As a runner, these come standard on most training-oriented Garmins and the Apple Watch, and Samsung also introduced similar features with the Galaxy Watch 6. It’s good to see Google and Fitbit catch up here, and the Fitbit app gets kudos for letting you customize your max heart rate. Most companies will “personalize” this based on a cockamamie formula that subtracts your age from 220 while giving you no recourse to alter that if it doesn’t line up with your actual fitness levels.

As for whether these exercise views are more readable: yes and no. The metrics and other information like heart rate zones and pace are. It’s much easier to digest information at a glance — provided the sun doesn’t have other plans. The Pixel Watch 2’s display just doesn’t get bright enough in direct sunlight, and even brightness boost settings don’t do much to fix that.

It’s a culturally ingrained habit that whenever I hang out with my gal pals, we all say, “Text me when you get home.” We don’t go to bed until we can confirm our buddies got home safely. Likewise, I text my spouse anytime I’m on my way back or if I head out while they aren’t home.

So, understandably, I quite like the Pixel Watch 2’s Safety Check feature. It’s a proactive timer that you can set so that, should something happen to you, your loved ones have a better shot of knowing where to find you.

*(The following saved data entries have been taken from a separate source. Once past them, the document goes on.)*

-- ==== Sys2Proof/Machine/Flags.lean ====
section
/-! DEFINITION. The control register's bits (00_scope.md R11, 10_state.md R28), the interrupt latches (R26) and the
level of a line (R104). -/

namespace Sys2Proof.Machine

/-- `CEN`, count-enable, bit 30 (R11). -/
def maskCEN : Word := 0x40000000
/-- `IE`, interrupt-enable, bit 29 (R11). -/
def maskIE : Word := 0x20000000
/-- `PERIODIC`, periodic-mode, bit 27 (R11). -/
def maskPERIODIC : Word := 0x08000000
/-- `CRST`, reset-request, bit 26 (R11). -/
def maskCRST : Word := 0x04000000
/-- `CACT`, count-active, bit 25 (R11). -/
def maskCACT : Word := 0x02000000
/-- `RSVD`, the reserved bits 24 and 23:8, as corrected by 90_conflicts.md C1 (R11). -/
def maskRSVD : Word := 0x01FFFF00

/-- `(w & mask) != 0`, the test the spec's pseudocode makes of a field. -/
def anySet (w mask : Word) : Bool := w &&& mask != 0

/-- `running(i)`: count-enable is set (R25). -/
def running (control : Word) : Bool := anySet control maskCEN

/-- `BIT(i)` (R9). -/
def latchBit (i : Fin 5) : Word := BitVec.ofNat 32 (2 ^ i.val)

/-- The latch of channel `i` in the interrupt-status word (R26). -/
def latched (tisr : Word) (i : Fin 5) : Bool := anySet tisr (latchBit i)

/-- `tisr | BIT(i)`: the latch of channel `i` is set (R122). -/
def setLatch (tisr : Word) (i : Fin 5) : Word := tisr ||| latchBit i

/-- `tisr & ~v`: write one to clear (R161). -/
def clearLatches (tisr v : Word) : Word := tisr &&& ~~~v

/-- The level of a line: interrupt-enable and latch (R104). -/
def irqLevel (control tisr : Word) (i : Fin 5) : Bool := anySet control maskIE && latched tisr i

/-- The class of a cause (R201). -/
def causeClass : Cause → DiagClass
  | .reservedBits | .readonlyBit | .readonlyRegister | .unknownOffsetRead | .unknownOffsetWrite => .guestError
  | .unimplemented => .unimplemented
  | .internalInvariant => .fatal

/-- The cause a fault stands for (R201, row A7). -/
def faultCause : Fault → Cause
  | .internalInvariantViolation _ => .internalInvariant

end Sys2Proof.Machine
end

You can specify an activity (e.g., taking public transportation, going for a walk alone, etc.), a duration, and whether you want to notify your emergency contacts why you’re starting this timer. Once that time is up, you have the option to turn it off or your location will be automatically shared with your preset emergency contacts and local emergency services. If you’re in a real pickle, you don’t need to wait for the timer to lapse, either — you can discreetly share your location should the need arise. It’s thoughtfully designed, and I appreciated the level of specificity I had at my fingertips.

You can specify the reason why you’re sending a Safety Check notification. In this case, I’m commuting home.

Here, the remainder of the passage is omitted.